Il funzionario di Hamas Taher al-Nunu ha riferito che il gruppo ha accettato la proposta di una tregua di 60 giorni, che il presidente degli Stati Uniti Donald Trump aveva annunciato il 2 luglio come accettata da Israele. Al-Nunu ha affermato che Hamas è pronto a rilasciare 10 ostaggi per garantire il flusso ininterrotto degli aiuti, di cui c'è urgente bisogno nella Striscia di Gaza, e per fermare gli attacchi israeliani.
Il funzionario di Hamas ha dichiarato: "È stata mostrata la flessibilità necessaria per proteggere il nostro popolo, fermare il crimine di genocidio e consentire l'ingresso e il flusso di aiuti in modo libero e dignitoso fino alla fine definitiva della guerra".
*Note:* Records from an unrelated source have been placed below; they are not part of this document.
/-- The reset event, at any point, puts the engine in its reset state and abandons a command (R280, R281); no completion
follows of it, and a late reply has no effect. No other step leads to IDLE, and nothing else ends a command whose next request
is not answered (the reply `silent` is the model's form, log 2). That the other agents keep their state is the model's choice
(log 9), and so is the count `answered` (log 6). -/
def Obligations.ResetAbandonsCommand : Prop :=
  (∀ s : State, nextTurn s = .reset →
    ∃ t, step s = .next t ∧ agrees t State.reset ∧ t.answered = 0 ∧ sameOutside t (turnTaken s)
      ∧ engineTurn t = .next t ∧ takeTurn .strayReply t = .next t)
    ∧ (∀ s t : State, step s = .next t → t.phase = .idle → s.phase = .idle ∨ nextTurn s = .reset)
    ∧ ∀ (s t : State) (i : Instr) (k : Nat), s.phase = .busy → decodeByte s.op = .ok i → lengthsRight i s →
      k < requestCount i s → (∀ j < k, s.reply j = .ok) → s.reply k = .silent →
      step s = .next t → t.phase ≠ .busy → nextTurn s = .reset

/-- The invariant holds right after reset. -/
def Obligations.ResetMeetsInv : Prop := Inv State.reset

/-- The invariant is kept by every step: the status registers stay consistent (R27 (b) to (d), R28, R29), the message buffer
keeps its canonical form inside `MSG_MAX` bytes, and no request is under way outside BUSY. -/
def Obligations.StepKeepsInv : Prop :=
  ∀ s t : State, Inv s → step s = .next t → Inv t
end

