/-! ### A layout by byte index is the concatenation of its fields -/

/-- What the first branch of a layout gives stands before what the other branches give. -/
theorem map_range'_ite_le (first rest : Nat → Byte) {start last count : Nat} (hstart : start ≤ last + 1)
    (hlast : last + 1 ≤ start + count) :
    ((List.range' start count).map fun i => if i ≤ last then first i else rest i)
      = (List.range' start (last + 1 - start)).map first
        ++ (List.range' (last + 1) (start + count - (last + 1))).map rest := by
  obtain ⟨len, hlen⟩ := Nat.exists_eq_add_of_le hstart
  obtain ⟨more, hmore⟩ := Nat.exists_eq_add_of_le hlast
  obtain rfl : count = len + more := by omega
  rw [hmore, hlen, Nat.add_sub_cancel_left, Nat.add_sub_cancel_left, ← List.range'_append_1, List.map_append]
  congr 1
  · exact List.map_congr_left fun i hi => if_pos (by rw [List.mem_range'_1] at hi; omega)
  · exact List.map_congr_left fun i hi => if_neg (by rw [List.mem_range'_1] at hi; omega)

/-- A branch that counts from its first index gives a field. -/
theorem map_range'_byteOf (s : State) (n : Fin 8) (start len : Nat) :
    ((List.range' start len).map fun i => byteOf s n (i - start)) = bytesOf s n len := by
  rw [List.range'_eq_map_range, List.map_map]
  exact List.map_congr_left fun i _ => congrArg (byteOf s n) (Nat.add_sub_cancel_left start i)

/-- The branch that begins the message gives a field. -/
theorem map_range'_zero_byteOf (s : State) (n : Fin 8) (len : Nat) :
    (List.range' 0 len).map (byteOf s n) = bytesOf s n len := map_range'_byteOf s n 0 len

/-! ### The messages of `F4`, `F5` and `F6` -/

/-- The message of `F4` by byte index (R220): `u`, `v`, then the byte `z`. -/
def f4Layout (s : State) : List Byte :=
  (List.range 65).map fun i =>
    if i ≤ 31 then byteOf s 0 i else if i ≤ 63 then byteOf s 1 (i - 32) else byteOf s 3 0

/-- `u || v || z` has the layout of R220. -/
theorem u_v_z_eq_f4Layout (s : State) : bytesOf s 0 32 ++ bytesOf s 1 32 ++ bytesOf s 3 1 = f4Layout s := by
  have hz : ((List.range' 64 1).map fun _ => byteOf s 3 0) = bytesOf s 3 1 := rfl
  rw [f4Layout, List.range_eq_range']
  simp (disch := omega) only [map_range'_ite_le, map_range'_zero_byteOf, map_range'_byteOf, hz, List.append_assoc,
    Nat.reduceAdd, Nat.reduceSub]

/-- `n1 || n2 || r || io_cap || a1 || a2` has the layout of R223. -/
theorem n1_n2_r_ioCap_a1_a2_eq_f6Layout (s : State) :
    bytesOf s 1 16 ++ bytesOf s 2 16 ++ bytesOf s 3 16 ++ bytesOf s 4 3 ++ bytesOf s 5 7 ++ bytesOf s 6 7
      = f6Layout s := by
  rw [f6Layout, List.range_eq_range']
  simp (disch := omega) only [map_range'_ite_le, map_range'_zero_byteOf, map_range'_byteOf, List.append_assoc,
    Nat.reduceAdd, Nat.reduceSub]
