-- ==== Sys2Proof/Certificates/Slice0/Obligations.lean ====
section
/-! DEFINITION. The statements for the provers, one `def Obligations.<Name> : Prop` each, in the order of the spec's
files. A statement about an instruction gives its whole next state as an equation, so that it holds the result, the
completion and the frame at once: whatever the record update does not name is unchanged. -/

open Sys2Proof Sys2Proof.Machine

/-! ## Reset and configuration -/

/-- R250: RESET, event word 0x000, under any well-formed configuration writes the reset value of every register, and
keeps the `refused` mark. -/
def Obligations.ResetWritesEveryResetValue : Prop :=
  decodeEvent 0x000 = .ok .reset ∧ ∀ s : State, cfgLegal s.cfg = true →
    exec .reset s = .next
      { cfg := s.cfg, tickCnt := 0, tickFlag := false, divN := 0,
        ch := List.replicate s.cfg.nOut
          { mode := .off, color := 0, low := 0, high := 0, step := 0, value := 0, phase := false },
        localCode := 0, rxState := .wait, rxSize := 0, rxCmd := 0, rxCount := 0, rxBuf := [], errCount := 0,
        refused := s.refused, outs := [{ disp := [], err := .none, consumed := false }], inputs := s.inputs }

/-- A run starts in the state RESET writes, under any configuration (R22, R251), with nothing refused (R38). That
`State.reset` uses the default configuration, with TICK_THRESHOLD 1, is the model's choice (log entries 2 and 3). -/
def Obligations.PowerOnStateIsTheResetState : Prop :=
  State.reset = State.resetOf Config.defaultCfg ∧ cfgLegal Config.defaultCfg = true ∧
  ∀ cfg : Cfg, cfgLegal cfg = true →
    exec .reset (State.resetOf cfg) = .next { State.resetOf cfg with outs := [.quiet] } ∧
    (State.resetOf cfg).refused = false

/-- A configuration is well-formed exactly when R8 (a) to (f) hold and `DOMAIN` has one entry for each output. That a
`DOMAIN` of another length is refused, and that STRIP is checked under CONTROL = LOCAL only, is the model's reading
(log entry 14). -/
def Obligations.ConfigurationLegality : Prop :=
  ∀ c : Cfg, cfgLegal c = true ↔
    (1 ≤ c.nOut ∧ c.nOut ≤ 255) ∧ c.domain.length = c.nOut ∧
    (1 ≤ c.tickThreshold ∧ c.tickThreshold ≤ 65535) ∧
    (1 ≤ c.rxMax ∧ c.rxMax ≤ 256) ∧
    (c.cmdInit ≠ c.cmdFade ∧ c.cmdInit ≠ c.cmdSetVal ∧ c.cmdInit ≠ c.cmdSetValAll ∧ c.cmdFade ≠ c.cmdSetVal ∧
      c.cmdFade ≠ c.cmdSetValAll ∧ c.cmdSetVal ≠ c.cmdSetValAll) ∧
    (c.control = .localTable →
      c.stripR ≠ c.stripG ∧ c.stripR ≠ c.stripB ∧ c.stripG ≠ c.stripB ∧
      ∀ i, i = c.stripR ∨ i = c.stripG ∨ i = c.stripB →
        1 ≤ i ∧ i ≤ c.nOut ∧ c.domain[i - 1]? = some .byte) ∧
    c.localFadeLow.toNat ≤ c.localFadeHigh.toNat

/-- R12, R38: an event the spec refuses only sets the sticky mark. The four cases: an ill-formed configuration, the
interface that is not connected, a word that names no event, and RX in an unused parser state; and no step clears
the mark. That a refused event has no output record is the model's choice (log entry 1). -/
def Obligations.RefusedEventsOnlySetTheMark : Prop :=
  (∀ (i : Instr) (s : State), cfgLegal s.cfg = false → exec i s = .next { s with refused := true, outs := [] }) ∧
  (∀ (c : BitVec 3) (s : State), s.cfg.control = .serial →
    exec (localInstr c) s = .next { s with refused := true, outs := [] }) ∧
  (∀ (i : Instr) (s : State), isSerial i = true → s.cfg.control = .localTable →
    exec i s = .next { s with refused := true, outs := [] }) ∧
  (∀ (s : State) (w : EventWord) (rest : List Input), s.inputs = .event w :: rest →
    (6 ≤ (tagOf w).toNat ∨ (tagOf w).toNat ≤ 2 ∧ payloadOf w ≠ 0 ∨ tagOf w = 4 ∧ 8 ≤ (payloadOf w).toNat) →
    step s = .next { s with inputs := rest, refused := true, outs := [] }) ∧
  (∀ (b : Byte) (s : State), s.rxState = .unused5 ∨ s.rxState = .unused6 ∨ s.rxState = .unused7 →
    exec (.rx b) s = .next { s with refused := true, outs := [] }) ∧
  ∀ s t : State, s.refused = true → step s = .next t → t.refused = true

/-- R252 (a): no instruction changes the configuration; and none touches the events still to come. -/
def Obligations.ConfigurationNeverChanges : Prop :=
  ∀ (i : Instr) (s t : State), exec i s = .next t → t.cfg = s.cfg ∧ t.inputs = s.inputs

/-! ## Fetch, decode, encode -/

/-- The environment's next input is decoded and its instruction run, with the input taken from the sequence and
nothing else of the state touched first. An input that decodes to nothing is taken too: a word that names no event is
refused, and the bytes of a frame are received one RX each. Two things are the model's choice: that a frame is one input,
run whole in one step where R11 takes one event a step (log entry 5), and that a refused word leaves no output record
(log entry 1). -/
def Obligations.StepRunsTheDecodedInstruction : Prop :=
  ∀ (s : State) (x : Input) (rest : List Input), s.inputs = x :: rest →
    (∀ i, decode s.cfg x = .ok i → step s = exec i { s with inputs := rest }) ∧
    ∀ e, decode s.cfg x = .error e →
      (∀ w, x = .event w → step s = .next { s with inputs := rest, refused := true, outs := [] }) ∧
      ∀ bytes, x = .frame bytes → step s = receiveFrame bytes { s with inputs := rest }

/-- R238: with no event no state changes. That the last step's output records stay too (R71 gives them for one step) is
the model's choice (log entry 4). -/
def Obligations.IdleCycleChangesNothing : Prop :=
  ∀ s : State, s.inputs = [] → step s = .next s

/-- R80: the words of the assembly table, and a frame of each format, decode to their instructions; a reserved tag and a
stray payload bit are rejected. That the decoder also rejects a two-field frame with INDEX 0, and leaves an INDEX above
N_OUT to the parser, is the model's choice (log entry 6). -/
def Obligations.TableWordsDecode : Prop :=
  decodeEvent 0x000 = .ok .reset ∧ decodeEvent 0x100 = .ok .irq ∧ decodeEvent 0x200 = .ok .poll ∧
  decodeEvent 0x33C = .ok (.rx 0x3C) ∧ decodeEvent 0x405 = .ok .local5 ∧ decodeEvent 0x502 = .ok (.setdiv 2) ∧
  decodeEvent 0x600 = .error .reservedTag ∧ decodeEvent 0x101 = .error .strayPayload ∧
  decodeEvent 0x408 = .error .strayPayload ∧
  decodeTwoField [0x3C, 0x02, 0x80, 0x3E] = .ok (.frame2 2 128) ∧
  decodeTwoField [0x3C, 0x00, 0x00, 0x3E] = .error .badIndex ∧
  decodeMultiField Config.defaultCfg [0x3C, 0x00, 0x00, 0x3E] = .ok .init ∧
  decodeMultiField Config.defaultCfg [0x3C, 0x04, 0x01, 0x02, 0x0A, 0x14, 0x05, 0x3E] = .ok (.fade 2 10 20 5)
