-- ==== Sys2Proof/Laws/Effects.lean ====
section
/-! SUPPORT. The advance of a channel: what a tick leaves, the range of a fade's value, and that a good channel stays
good. -/

namespace Sys2Proof.Machine

/-- Without a tick an advance is the identity (R125). -/
theorem advance_false : advance false = id := by
  funext c
  simp [advance]

/-- One more consumed tick. -/
theorem afterTicks_succ (k : Nat) (c : Channel) : afterTicks (k + 1) c = advance true (afterTicks k c) := by
  unfold afterTicks
  exact Function.iterate_succ_apply' _ _ _

/-- The stepped value of a fade never leaves the bytes, whatever the channel holds (R129). -/
theorem fadeValue_range (c : Channel) :
    0 ≤ fadeValue c ∧ fadeValue c ≤ c.high.toNat ∧ (c.low.toNat ≤ c.high.toNat → (c.low.toNat : Int) ≤ fadeValue c) := by
  unfold fadeValue clamp
  split <;> omega

/-- The stored value of a fade is the stepped one, with no wrap (R129). -/
theorem advanceFade_value (c : Channel) : ((advanceFade c).value.toNat : Int) = fadeValue c := by
  have h := fadeValue_range c
  have := c.high.isLt
  simp only [advanceFade, BitVec.toNat_ofInt]
  omega

/-- A consumed tick of a FADE channel over the naturals: the parameters stay, the value moves by the step inside the
bounds, and the phase follows the bound reached (R129). -/
theorem advance_fade (c : Channel) (hm : c.mode = .fade) (h : c.low.toNat ≤ c.high.toNat) :
    (advance true c).mode = .fade ∧ (advance true c).low = c.low ∧ (advance true c).high = c.high ∧
      (advance true c).step = c.step ∧
      (fadeDirection c = false → (advance true c).value.toNat =
        max c.low.toNat (min c.high.toNat (c.value.toNat + c.step.toNat))) ∧
      (fadeDirection c = true → (advance true c).value.toNat =
        min c.high.toNat (max c.low.toNat (c.value.toNat - c.step.toNat))) ∧
      (advance true c).phase =
        (if (advance true c).value.toNat = c.low.toNat then false
          else if (advance true c).value.toNat = c.high.toNat then true else fadeDirection c) := by
  have e : advance true c = advanceFade c := by simp [advance, hm]
  have hv := advanceFade_value c
  rw [e]
  refine ⟨hm, rfl, rfl, rfl, fun hd => ?_, fun hd => ?_, ?_⟩
  · unfold fadeValue clamp at hv
    rw [hd] at hv
    simp only [Bool.false_eq_true, if_false] at hv
    omega
  · unfold fadeValue clamp at hv
    rw [hd] at hv
    simp only [if_true] at hv
    omega
  · show fadePhase c = _
    unfold fadePhase
    rw [← hv]
    simp only [Nat.cast_inj]

theorem inDomain_zero (d : Domain) : inDomain d 0 = true := by cases d <;> rfl

/-- A domain holds every byte below one it holds (R203). -/
theorem inDomain_of_le (d : Domain) (a b : Byte) (h : a.toNat ≤ b.toNat) (hb : inDomain d b = true) :
    inDomain d a = true := by
  cases d <;> simp [inDomain] at *
  omega

theorem channelGood_off (d : Domain) : channelGood d offChannel := ⟨inDomain_zero d, rfl⟩

theorem channelGood_solid (d : Domain) (c : Byte) (h : inDomain d c = true) : channelGood d (solidChannel c) := ⟨h, rfl⟩

theorem channelGood_flash (d : Domain) (c : Byte) (h : inDomain d c = true) : channelGood d (flashChannel c) :=
  ⟨inDomain_zero d, rfl, rfl, rfl, h, rfl⟩

theorem channelGood_fade (d : Domain) (lo hi st : Byte) (h : inDomain d hi = true) (hl : lo.toNat ≤ hi.toNat) :
    channelGood d (fadeChannel lo hi st) :=
  ⟨inDomain_of_le d _ _ hl h, rfl, h, Nat.le_refl _, hl⟩

/-- An advance keeps a channel good (R35 (d) to (h)). -/
theorem channelGood_advance (d : Domain) (c : Channel) (t : Bool) (h : channelGood d c) :
    channelGood d (advance t c) := by
  cases t
  · exact h
  unfold channelGood at h
  obtain ⟨hv, h⟩ := h
  cases hm : c.mode <;> rw [hm] at h <;> simp only at h
  · have e : advance true c = c := by simp [advance, hm]
    rw [e, h]
    exact channelGood_off d
  · have e : advance true c = c := by simp [advance, hm]
    have hc : inDomain d c.color = true := by rw [h] at hv; exact hv
    rw [e, h]
    exact channelGood_solid d _ hc
  · have e : advance true c = advanceFlash c := by simp [advance, hm]
    obtain ⟨h1, h2, h3, h4, -⟩ := h
    rw [e]
    refine ⟨?_, ?_⟩
    · simp only [advanceFlash]
      split
      · exact inDomain_zero d
      · exact h4
    · simp only [advanceFlash, hm]
      refine ⟨h1, h2, h3, h4, ?_⟩
      cases c.phase <;> rfl
  · obtain ⟨h1, h2, h3, h4⟩ := h
    obtain ⟨b1, b2, b3, -, b5, b6, -⟩ := advance_fade c hm (by omega)
    have hb : c.low.toNat ≤ (advance true c).value.toNat ∧ (advance true c).value.toNat ≤ c.high.toNat := by
      cases hd : fadeDirection c
      · have := b5 hd; omega
      · have := b6 hd; omega
    refine ⟨inDomain_of_le d _ _ hb.2 h2, ?_⟩
    rw [b1]
    simp only
    rw [b2, b3]
    refine ⟨?_, h2, hb⟩
    simp [advance, hm, advanceFade, h1]

/-- The write of a good channel keeps a good channel file. -/
theorem channelsGood_setChannel (s : State) (i : Nat) (c : Channel) (h : channelsGood s)
    (hc : ∀ d, s.cfg.domain[i - 1]? = some d → channelGood d c) : channelsGood (setChannel i c s) := by
  refine ⟨by simpa [setChannel] using h.1, fun k d c' hd hk => ?_⟩
  simp only [setChannel, List.getElem?_set] at hk
  split at hk
  · rename_i he
    split at hk
    · cases hk
      subst he
      exact hc d hd
    · cases hk
  · exact h.2 k d c' hd hk

/-- A channel file of OFF channels, one for each output, is good. -/
theorem channelsGood_of_off (s : State) (h : s.ch = List.replicate s.cfg.nOut offChannel) : channelsGood s := by
  refine ⟨by simp [h], fun k d c _ hk => ?_⟩
  rw [h, List.getElem?_replicate] at hk
  split at hk
  · cases hk
    exact channelGood_off d
  · cases hk

end Sys2Proof.Machine
end

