-- ==== Sys2Proof/Tests/Slice0.lean ====
section
/-! SUPPORT. The model's own tests: what the well-formedness checks refuse, words written out from the encoding tables,
single steps against the vectors of spec/95_test_vectors.md (each test names its vector), and for every statement with
hypotheses a state and operands that meet them, at the ends of their ranges. -/

namespace Sys2Proof.Tests

open Sys2Proof Sys2Proof.Machine

/-- The next state, where an outcome has one. -/
def nextOf : Host.Outcome State Fault Refusal → Option State
  | .next s => some s
  | .fault _ => none
  | .refused _ => none

/-- The default profile with another threshold. -/
def serialAt (t : Nat) : Cfg := { Config.defaultCfg with tickThreshold := t }

/-- The multi-field profile. -/
def multi : Cfg := { Config.defaultCfg with protocol := .multiField }

/-- The LOCAL profile. -/
def localAt (t : Nat) : Cfg := { localProfile Config.defaultCfg with tickThreshold := t }

def sTwo : State := State.resetOf Config.defaultCfg
def sMulti : State := State.resetOf multi
def sLocal : State := State.resetOf (localAt 1)

/-- Duties and phases of all channels. -/
def shown (s : State) : List Byte × List Bool := (s.ch.map (·.value), s.ch.map (·.phase))

/-- Errors and dispatch records of the step. -/
def errsOf (s : State) : List (BitVec 3) := s.outs.map fun o => errCode o.err
def dispOf (s : State) : List DispatchRecord := (s.outs.map (·.disp)).flatten

def fadeAt (lo hi st v : Byte) (p : Bool) : Channel := { fadeChannel lo hi st with value := v, phase := p }

/-! ## Well-formedness: an ill-formed term for each check -/

theorem test_wf_frame2 : (Instr.frame2 2 128).wellFormed Config.defaultCfg = true := by decide
theorem test_wf_frame2_protocol : (Instr.frame2 2 128).wellFormed multi = false := by decide
theorem test_wf_frame2_index : (Instr.frame2 0 1).wellFormed Config.defaultCfg = false ∧
    (Instr.frame2 4 1).wellFormed Config.defaultCfg = false := by decide
theorem test_wf_frame2_domain : (Instr.frame2 1 2).wellFormed Config.defaultCfg = false := by decide
theorem test_wf_frame2_reserved : (Instr.frame2 3 0x3C).wellFormed Config.defaultCfg = false ∧
    (Instr.frame2 3 0x3E).wellFormed Config.defaultCfg = false ∧
    (Instr.frame2 3 0x3C).wellFormed { Config.defaultCfg with reservedPolicy := .accept } = true := by decide
theorem test_wf_init : Instr.init.wellFormed multi = true ∧ Instr.init.wellFormed Config.defaultCfg = false ∧
    Instr.init.wellFormed { multi with rxMax := 0 } = false := by decide
theorem test_wf_fade : (Instr.fade 2 10 20 5).wellFormed multi = true := by decide
theorem test_wf_fade_protocol : (Instr.fade 2 10 20 5).wellFormed Config.defaultCfg = false := by decide
theorem test_wf_fade_capacity : (Instr.fade 2 10 20 5).wellFormed { multi with rxMax := 4 } = false := by decide
theorem test_wf_fade_index : (Instr.fade 4 10 20 5).wellFormed multi = false := by decide
theorem test_wf_fade_low : (Instr.fade 1 2 1 1).wellFormed multi = false := by decide
theorem test_wf_fade_high : (Instr.fade 1 0 2 1).wellFormed multi = false := by decide
theorem test_wf_fade_order : (Instr.fade 2 20 10 5).wellFormed multi = false := by decide
theorem test_wf_fade_reserved : (Instr.fade 2 10 20 0x3E).wellFormed multi = false := by decide
theorem test_wf_setval : (Instr.setval 3 200).wellFormed multi = true ∧
    (Instr.setval 3 200).wellFormed Config.defaultCfg = false ∧
    (Instr.setval 3 200).wellFormed { multi with rxMax := 2 } = false ∧ (Instr.setval 4 1).wellFormed multi = false ∧
    (Instr.setval 1 5).wellFormed multi = false ∧ (Instr.setval 2 0x3C).wellFormed multi = false := by decide
theorem test_wf_setall : (Instr.setall [1, 50, 70]).wellFormed multi = true ∧
    (Instr.setall [1, 50, 70]).wellFormed Config.defaultCfg = false ∧
    (Instr.setall [1, 50, 70]).wellFormed { multi with rxMax := 3 } = false ∧
    (Instr.setall [1, 50]).wellFormed multi = false ∧ (Instr.setall [2, 50, 70]).wellFormed multi = false ∧
    (Instr.setall [1, 50, 60]).wellFormed multi = false := by decide
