-- ==== Sys2Proof/Machine/State.lean ====
section
/-! DEFINITION. The state: every element of 10_state.md R20, the sampled parameters, and the environment's side of
the ports (the two byte streams, the read data output, the events still to come). -/

namespace Sys2Proof.Machine

/-- `PHASE` (10_state.md R24). Values 11..15 are never held, so the type has none (log 12). -/
inductive Phase where
  /-- 0: no link command running -/
  | idle
  /-- 1: sending the enquiry frame -/
  | enqTx
  /-- 2: reading the handshake reply -/
  | enqRx
  /-- 3: sending the request header -/
  | hdrTx
  /-- 4: waiting for the reply to the header -/
  | ackRx
  /-- 5: reading the response frame -/
  | respRx
  /-- 6: sending the data acknowledge -/
  | ackTx
  /-- 7: waiting for the partner's EOT -/
  | eotRx
  /-- 8: sending the closing EOT -/
  | eotTx
  /-- 9: TEST_CONNECTION finished with success -/
  | link
  /-- 10: READ_VALUE finished with success -/
  | closed
deriving DecidableEq, Repr

/-- `ERR` (60_exceptions.md R250). Values 10..15 are never written, so the type has none (log 12). -/
inductive ErrCode where
  /-- 0 `NONE` -/
  | none
  /-- 1 `HANDSHAKE_REJECTED` -/
  | handshakeRejected
  /-- 2 `TIMEOUT` -/
  | timeout
  /-- 3 `UNKNOWN_MEMORY_TYPE` -/
  | unknownMemoryType
  /-- 4 `INVALID_ADDRESS` -/
  | invalidAddress
  /-- 5 `SIZE_OVERFLOW`, kept in the taxonomy, unreachable (90_conflicts.md C3) -/
  | sizeOverflow
  /-- 6 `SHORT_READ` -/
  | shortRead
  /-- 7 `REQUEST_REJECTED` -/
  | requestRejected
  /-- 8 `TRANSACTION_NOT_CLOSED` -/
  | transactionNotClosed
  /-- 9 `BAD_RESPONSE_FRAME`, strict mode only (R252) -/
  | badResponseFrame
deriving DecidableEq, Repr

/-- `OPK` (10_state.md R30): which link command is running. -/
inductive LinkCommand where
  /-- 0 -/
  | testConnection
  /-- 1 -/
  | readValue
deriving DecidableEq, Repr

/-- The events the block steps on (40_host_interface.md R120). `rx` is RX(b) with b the next byte of the partner's
stream (`State.rxStream`); `reset` carries the parameters that stand at the block when it happens
(70_reset_and_hazards.md R280; log 5). -/
inductive Event where
  /-- host register read of index i -/
  | regRd (i : Byte)
  /-- host register write of v to index i -/
  | regWr (i : Byte) (v : Word)
  /-- the link partner accepts the byte offered on TX -/
  | txAcc
  /-- the link partner delivers its next byte on RX -/
  | rx
  /-- the transport's read deadline has elapsed -/
  | rxTimeout
  /-- reset, sampling the parameters p -/
  | reset (p : RawParams)
deriving DecidableEq, Repr

/-- `PAYLOAD` as (index, byte) pairs in one canonical form (`Memory.wf`); an unlisted byte reads as
`Memory.unlisted` (log 7). -/
abbrev Memory := List Host.Cell

/-- The state of the model. -/
structure State where
  /-- `CSUM` (10_state.md R22) -/
  csum : Byte
  /-- `SIZE` (R23) -/
  size : Word
  /-- `ADDR_LEN` (R32) -/
  addrLen : BitVec 5
  /-- `ADDR_CHAR[0..15]` (R33) -/
  addrChar : Vector Byte 16
  /-- `PL_PTR` (R37) -/
  plPtr : Word
  /-- `PHASE` (R24) -/
  phase : Phase
  /-- `OPK` (R30) -/
  opk : LinkCommand
  /-- `IDX` (R31) -/
  idx : BitVec 17
  /-- `DONE` (R27) -/
  done : Bool
  /-- `ERR` (R28) -/
  err : ErrCode
  /-- `HOSTERR` (R29) -/
  hostErr : Bool
  /-- `HDR[0..16]` (R34) -/
  hdr : Vector Byte 17
  /-- `HDR_VALID` (R34) -/
  hdrValid : Bool
  /-- `ECHO[0..2]` (R35) -/
  echo : Vector Byte 3
  /-- `PAYLOAD[0..65534]` (R36) -/
  payload : Memory
  /-- `PL_LEN` (R36) -/
  plLen : Word
  /-- `RESP_STX` (R38) -/
  respStx : Byte
  /-- `RESP_ETX` (R38) -/
  respEtx : Byte
  /-- `RESP_CK` (R38) -/
  respCk : Byte
  /-- `RCSUM` (R38) -/
  rcsum : Byte
  /-- `STX_OK` (R39) -/
  stxOk : Bool
  /-- `ETX_OK` (R39) -/
  etxOk : Bool
  /-- `CSUM_OK` (R39) -/
  csumOk : Bool
  /-- the parameters sampled at the last RESET (70_reset_and_hazards.md R280; log 5) -/
  cfg : Params
  /-- the TX stream: bytes the partner has accepted, oldest first (20_memory.md R60, R68; log 2) -/
  txStream : List Byte
  /-- the RX stream: bytes that stand with the partner, next one first (20_memory.md R73; log 2) -/
  rxStream : List Byte
  /-- `reg_rdata`: what the last REG_RD returned (40_host_interface.md R123; log 9) -/
  regRdata : Word
  /-- the events still to come, next one first (40_host_interface.md R120, R122; log 1) -/
  events : List Event
deriving DecidableEq, Repr

/-- Right after reset: the values of 10_state.md R45. DESIGN CHOICE (logs 1, 6, 7, 9, 10): the parameters are the
defaults, every byte of `PAYLOAD` is 0x00, both streams and the event list are empty, `reg_rdata` is 0. -/
def State.reset : State where
  csum := 0x00
  size := 0x0000
  addrLen := 0
  addrChar := Vector.replicate 16 0x00
  plPtr := 0x0000
  phase := .idle
  opk := .testConnection
  idx := 0
  done := false
  err := .none
  hostErr := false
  hdr := Vector.replicate 17 0x00
  hdrValid := false
  echo := Vector.replicate 3 0x00
  payload := []
  plLen := 0
  respStx := 0x00
  respEtx := 0x00
  respCk := 0x00
  rcsum := 0x00
  stxOk := false
  etxOk := false
  csumOk := false
  cfg := Params.defaults
  txStream := []
  rxStream := []
  regRdata := 0
  events := []

/-- Why the model stops with a fault. It is raised only in states that no run from reset reaches
(`Inv` in Sys2Proof/Safety.lean rules them out). -/
inductive Fault where
  /-- Raised by a transfer in `ENQ_TX`, `ENQ_RX`, `HDR_TX` or `RESP_RX` while `IDX` lies outside the frame of that
  phase: no rule gives it an effect (10_state.md R31; log 8). Safe. -/
  | idxOutsideFrame
deriving DecidableEq, Repr

/-- Why the model refuses. -/
inductive Refusal where
  /-- Raised by `exec` for an instruction that has no meaning yet. Safe. -/
  | notModelled (mnemonic : String)
  /-- Raised by a RESET whose parameters 00_scope.md R10 calls ill-formed: "the model refuses it". Safe. -/
  | illFormedConfig
deriving DecidableEq, Repr

end Sys2Proof.Machine
end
Al-Nunu ha spiegato che i negoziati proseguono su due questioni chiave: la prima riguarda la garanzia dell'ingresso ininterrotto degli aiuti, la seconda riguarda i "meccanismi" che mirano allo sfollamento forzato dei palestinesi. Il funzionario di Hamas ha affermato che, nella prima fase della tregua, i confini del ritiro dei soldati israeliani devono essere stabiliti in modo tale da non compromettere la vita dei palestinesi e da "aprire la strada alla seconda fase dei negoziati".